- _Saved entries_
───
/-! ### What an update of a context leaves of its partition, and one of a unit of its stack -/

@[simp] theorem Part.pll_setCtx (p : Part) (x : Fin 16) (v : Ctx) : (p.setCtx x v).pll = p.pll := rfl
@[simp] theorem Part.idleDelay_setCtx (p : Part) (x : Fin 16) (v : Ctx) : (p.setCtx x v).idleDelay = p.idleDelay := rfl
@[simp] theorem Part.restarts_setCtx (p : Part) (x : Fin 16) (v : Ctx) : (p.setCtx x v).restarts = p.restarts := rfl
@[simp] theorem Part.heldArr_setCtx (p : Part) (x : Fin 16) (v : Ctx) : (p.setCtx x v).heldArr = p.heldArr := rfl
@[simp] theorem Part.resetting_setCtx (p : Part) (x : Fin 16) (v : Ctx) : (p.setCtx x v).resetting = p.resetting := rfl
@[simp] theorem Part.thinMax_setCtx (p : Part) (x : Fin 16) (v : Ctx) : (p.setCtx x v).thinMax = p.thinMax := rfl
@[simp] theorem Part.rowsPart_setCtx (p : Part) (x : Fin 16) (v : Ctx) : (p.setCtx x v).rowsPart = p.rowsPart := rfl
@[simp] theorem Part.reserve_setCtx (p : Part) (x : Fin 16) (v : Ctx) : (p.setCtx x v).reserve = p.reserve := rfl
@[simp] theorem Part.regions_setCtx (p : Part) (x : Fin 16) (v : Ctx) : (p.setCtx x v).regions = p.regions := rfl
@[simp] theorem Part.allocs_setCtx (p : Part) (x : Fin 16) (v : Ctx) : (p.setCtx x v).allocs = p.allocs := rfl
@[simp] theorem Part.freeShare_setCtx (p : Part) (x : Fin 16) (v : Ctx) : (p.setCtx x v).freeShare = p.freeShare := rfl
@[simp] theorem Part.hits_setCtx (p : Part) (x : Fin 16) (v : Ctx) : (p.setCtx x v).hits = p.hits := rfl
@[simp] theorem Part.misses_setCtx (p : Part) (x : Fin 16) (v : Ctx) : (p.setCtx x v).misses = p.misses := rfl
@[simp] theorem Part.atomics_setCtx (p : Part) (x : Fin 16) (v : Ctx) : (p.setCtx x v).atomics = p.atomics := rfl
@[simp] theorem Part.lines_setCtx (p : Part) (x : Fin 16) (v : Ctx) : (p.setCtx x v).lines = p.lines := rfl
@[simp] theorem Part.xlat_setCtx (p : Part) (x : Fin 16) (v : Ctx) : (p.setCtx x v).xlat = p.xlat := rfl
@[simp] theorem Part.arbs_setCtx (p : Part) (x : Fin 16) (v : Ctx) : (p.setCtx x v).arbs = p.arbs := rfl
@[simp] theorem Part.st_setCtx (p : Part) (x : Fin 16) (v : Ctx) : (p.setCtx x v).st = p.st := rfl
@[simp] theorem Part.cur_setCtx (p : Part) (x : Fin 16) (v : Ctx) : (p.setCtx x v).cur = p.cur := rfl
@[simp] theorem Part.cut_setCtx (p : Part) (x : Fin 16) (v : Ctx) : (p.setCtx x v).cut = p.cut := rfl
@[simp] theorem Part.lastRun_setCtx (p : Part) (x : Fin 16) (v : Ctx) : (p.setCtx x v).lastRun = p.lastRun := rfl
@[simp] theorem Part.turn_setCtx (p : Part) (x : Fin 16) (v : Ctx) : (p.setCtx x v).turn = p.turn := rfl
@[simp] theorem Part.yieldHk_setCtx (p : Part) (x : Fin 16) (v : Ctx) : (p.setCtx x v).yieldHk = p.yieldHk := rfl
@[simp] theorem Part.switches_setCtx (p : Part) (x : Fin 16) (v : Ctx) : (p.setCtx x v).switches = p.switches := rfl
@[simp] theorem Part.holdBudget_setCtx (p : Part) (x : Fin 16) (v : Ctx) : (p.setCtx x v).holdBudget = p.holdBudget := rfl
@[simp] theorem Part.wdEn_setCtx (p : Part) (x : Fin 16) (v : Ctx) : (p.setCtx x v).wdEn = p.wdEn := rfl
@[simp] theorem Part.wdPeriod_setCtx (p : Part) (x : Fin 16) (v : Ctx) : (p.setCtx x v).wdPeriod = p.wdPeriod := rfl
@[simp] theorem Part.wdArmed_setCtx (p : Part) (x : Fin 16) (v : Ctx) : (p.setCtx x v).wdArmed = p.wdArmed := rfl
@[simp] theorem Part.wdReports_setCtx (p : Part) (x : Fin 16) (v : Ctx) : (p.setCtx x v).wdReports = p.wdReports := rfl
@[simp] theorem Part.wdCount_setCtx (p : Part) (x : Fin 16) (v : Ctx) : (p.setCtx x v).wdCount = p.wdCount := rfl
@[simp] theorem Part.repairMs_setCtx (p : Part) (x : Fin 16) (v : Ctx) : (p.setCtx x v).repairMs = p.repairMs := rfl
@[simp] theorem Part.expired_setCtx (p : Part) (x : Fin 16) (v : Ctx) : (p.setCtx x v).expired = p.expired := rfl
@[simp] theorem Part.disjoint_setCtx (p : Part) (x : Fin 16) (v : Ctx) : (p.setCtx x v).disjoint = p.disjoint := rfl
@[simp] theorem Part.replays_setCtx (p : Part) (x : Fin 16) (v : Ctx) : (p.setCtx x v).replays = p.replays := rfl
@[simp] theorem Part.seqFirst_setCtx (p : Part) (x : Fin 16) (v : Ctx) : (p.setCtx x v).seqFirst = p.seqFirst := rfl
@[simp] theorem Part.seqCount_setCtx (p : Part) (x : Fin 16) (v : Ctx) : (p.setCtx x v).seqCount = p.seqCount := rfl
@[simp] theorem Part.poolBase_setCtx (p : Part) (x : Fin 16) (v : Ctx) : (p.setCtx x v).poolBase = p.poolBase := rfl
@[simp] theorem Part.poolSize_setCtx (p : Part) (x : Fin 16) (v : Ctx) : (p.setCtx x v).poolSize = p.poolSize := rfl
@[simp] theorem Part.quar_setCtx (p : Part) (x : Fin 16) (v : Ctx) : (p.setCtx x v).quar = p.quar := rfl
@[simp] theorem Part.quarPeak_setCtx (p : Part) (x : Fin 16) (v : Ctx) : (p.setCtx x v).quarPeak = p.quarPeak := rfl
@[simp] theorem Part.kvMisses_setCtx (p : Part) (x : Fin 16) (v : Ctx) : (p.setCtx x v).kvMisses = p.kvMisses := rfl
@[simp] theorem Part.relFlags_setCtx (p : Part) (x : Fin 16) (v : Ctx) : (p.setCtx x v).relFlags = p.relFlags := rfl
@[simp] theorem Part.serveQ_setCtx (p : Part) (x : Fin 16) (v : Ctx) : (p.setCtx x v).serveQ = p.serveQ := rfl
@[simp] theorem Stack.gates_setUnit (k : Stack) (u : UnitId) (v : BankUnit) : (k.setUnit u v).gates = k.gates := rfl
@[simp] theorem Stack.sram_setUnit (k : Stack) (u : UnitId) (v : BankUnit) : (k.setUnit u v).sram = k.sram := rfl
@[simp] theorem Stack.sramErr_setUnit (k : Stack) (u : UnitId) (v : BankUnit) : (k.setUnit u v).sramErr = k.sramErr := rfl
@[simp] theorem Stack.waves_setUnit (k : Stack) (u : UnitId) (v : BankUnit) : (k.setUnit u v).waves = k.waves := rfl
@[simp] theorem Stack.slots_setUnit (k : Stack) (u : UnitId) (v : BankUnit) : (k.setUnit u v).slots = k.slots := rfl
@[simp] theorem Stack.turnNo_setUnit (k : Stack) (u : UnitId) (v : BankUnit) : (k.setUnit u v).turnNo = k.turnNo := rfl
@[simp] theorem Stack.picks_setUnit (k : Stack) (u : UnitId) (v : BankUnit) : (k.setUnit u v).picks = k.picks := rfl
@[simp] theorem Stack.rdBytes_setUnit (k : Stack) (u : UnitId) (v : BankUnit) : (k.setUnit u v).rdBytes = k.rdBytes := rfl
@[simp] theorem Stack.wrBytes_setUnit (k : Stack) (u : UnitId) (v : BankUnit) : (k.setUnit u v).wrBytes = k.wrBytes := rfl
@[simp] theorem Stack.queue_setUnit (k : Stack) (u : UnitId) (v : BankUnit) : (k.setUnit u v).queue = k.queue := rfl
@[simp] theorem Stack.limit_setUnit (k : Stack) (u : UnitId) (v : BankUnit) : (k.setUnit u v).limit = k.limit := rfl
@[simp] theorem Stack.slotMode_setUnit (k : Stack) (u : UnitId) (v : BankUnit) : (k.setUnit u v).slotMode = k.slotMode := rfl
@[simp] theorem Stack.slotOff_setUnit (k : Stack) (u : UnitId) (v : BankUnit) : (k.setUnit u v).slotOff = k.slotOff := rfl
@[simp] theorem Stack.double_setUnit (k : Stack) (u : UnitId) (v : BankUnit) : (k.setUnit u v).double = k.double := rfl
@[simp] theorem Stack.refPeak_setUnit (k : Stack) (u : UnitId) (v : BankUnit) : (k.setUnit u v).refPeak = k.refPeak := rfl
@[simp] theorem Stack.refHolds_setUnit (k : Stack) (u : UnitId) (v : BankUnit) : (k.setUnit u v).refHolds = k.refHolds := rfl
@[simp] theorem Stack.postponed_setUnit (k : Stack) (u : UnitId) (v : BankUnit) : (k.setUnit u v).postponed = k.postponed := rfl
@[simp] theorem Stack.ledger_setUnit (k : Stack) (u : UnitId) (v : BankUnit) : (k.setUnit u v).ledger = k.ledger := rfl
@[simp] theorem Stack.ledgerLost_setUnit (k : Stack) (u : UnitId) (v : BankUnit) : (k.setUnit u v).ledgerLost = k.ledgerLost := rfl
@[simp] theorem Stack.proxyRuns_setUnit (k : Stack) (u : UnitId) (v : BankUnit) : (k.setUnit u v).proxyRuns = k.proxyRuns := rfl
@[simp] theorem Stack.unitFail_setUnit (k : Stack) (u : UnitId) (v : BankUnit) : (k.setUnit u v).unitFail = k.unitFail := rfl
@[simp] theorem Stack.spares_setUnit (k : Stack) (u : UnitId) (v : BankUnit) : (k.setUnit u v).spares = k.spares := rfl
@[simp] theorem Stack.proxied_setUnit (k : Stack) (u : UnitId) (v : BankUnit) : (k.setUnit u v).proxied = k.proxied := rfl
@[simp] theorem Stack.migrating_setUnit (k : Stack) (u : UnitId) (v : BankUnit) : (k.setUnit u v).migrating = k.migrating := rfl
@[simp] theorem Stack.passHours_setUnit (k : Stack) (u : UnitId) (v : BankUnit) : (k.setUnit u v).passHours = k.passHours := rfl
@[simp] theorem Stack.scrubEn_setUnit (k : Stack) (u : UnitId) (v : BankUnit) : (k.setUnit u v).scrubEn = k.scrubEn := rfl
@[simp] theorem Stack.visited_setUnit (k : Stack) (u : UnitId) (v : BankUnit) : (k.setUnit u v).visited = k.visited := rfl
@[simp] theorem Stack.passes_setUnit (k : Stack) (u : UnitId) (v : BankUnit) : (k.setUnit u v).passes = k.passes := rfl
@[simp] theorem Stack.ceCount_setUnit (k : Stack) (u : UnitId) (v : BankUnit) : (k.setUnit u v).ceCount = k.ceCount := rfl
@[simp] theorem Stack.ueCount_setUnit (k : Stack) (u : UnitId) (v : BankUnit) : (k.setUnit u v).ueCount = k.ueCount := rfl
@[simp] theorem Stack.remapLive_setUnit (k : Stack) (u : UnitId) (v : BankUnit) : (k.setUnit u v).remapLive = k.remapLive := rfl
@[simp] theorem Stack.remapPending_setUnit (k : Stack) (u : UnitId) (v : BankUnit) : (k.setUnit u v).remapPending = k.remapPending := rfl
@[simp] theorem Stack.remaps_setUnit (k : Stack) (u : UnitId) (v : BankUnit) : (k.setUnit u v).remaps = k.remaps := rfl
@[simp] theorem Stack.pendingRows_setUnit (k : Stack) (u : UnitId) (v : BankUnit) : (k.setUnit u v).pendingRows = k.pendingRows := rfl
@[simp] theorem Stack.spareRows_setUnit (k : Stack) (u : UnitId) (v : BankUnit) : (k.setUnit u v).spareRows = k.spareRows := rfl
@[simp] theorem Stack.rowCnt_setUnit (k : Stack) (u : UnitId) (v : BankUnit) : (k.setUnit u v).rowCnt = k.rowCnt := rfl
@[simp] theorem Stack.laneCnt_setUnit (k : Stack) (u : UnitId) (v : BankUnit) : (k.setUnit u v).laneCnt = k.laneCnt := rfl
───
The expected output is the exact run of lines from the start of the entries through the line with "p.allocs := rfl", inclusive.

/-! ### What an update of a context leaves of its partition, and one of a unit of its stack -/

@[simp] theorem Part.pll_setCtx (p : Part) (x : Fin 16) (v : Ctx) : (p.setCtx x v).pll = p.pll := rfl
@[simp] theorem Part.idleDelay_setCtx (p : Part) (x : Fin 16) (v : Ctx) : (p.setCtx x v).idleDelay = p.idleDelay := rfl
@[simp] theorem Part.restarts_setCtx (p : Part) (x : Fin 16) (v : Ctx) : (p.setCtx x v).restarts = p.restarts := rfl
@[simp] theorem Part.heldArr_setCtx (p : Part) (x : Fin 16) (v : Ctx) : (p.setCtx x v).heldArr = p.heldArr := rfl
@[simp] theorem Part.resetting_setCtx (p : Part) (x : Fin 16) (v : Ctx) : (p.setCtx x v).resetting = p.resetting := rfl
@[simp] theorem Part.thinMax_setCtx (p : Part) (x : Fin 16) (v : Ctx) : (p.setCtx x v).thinMax = p.thinMax := rfl
@[simp] theorem Part.rowsPart_setCtx (p : Part) (x : Fin 16) (v : Ctx) : (p.setCtx x v).rowsPart = p.rowsPart := rfl
@[simp] theorem Part.reserve_setCtx (p : Part) (x : Fin 16) (v : Ctx) : (p.setCtx x v).reserve = p.reserve := rfl
@[simp] theorem Part.regions_setCtx (p : Part) (x : Fin 16) (v : Ctx) : (p.setCtx x v).regions = p.regions := rfl
@[simp] theorem Part.allocs_setCtx (p : Part) (x : Fin 16) (v : Ctx) : (p.setCtx x v).allocs = p.allocs := rfl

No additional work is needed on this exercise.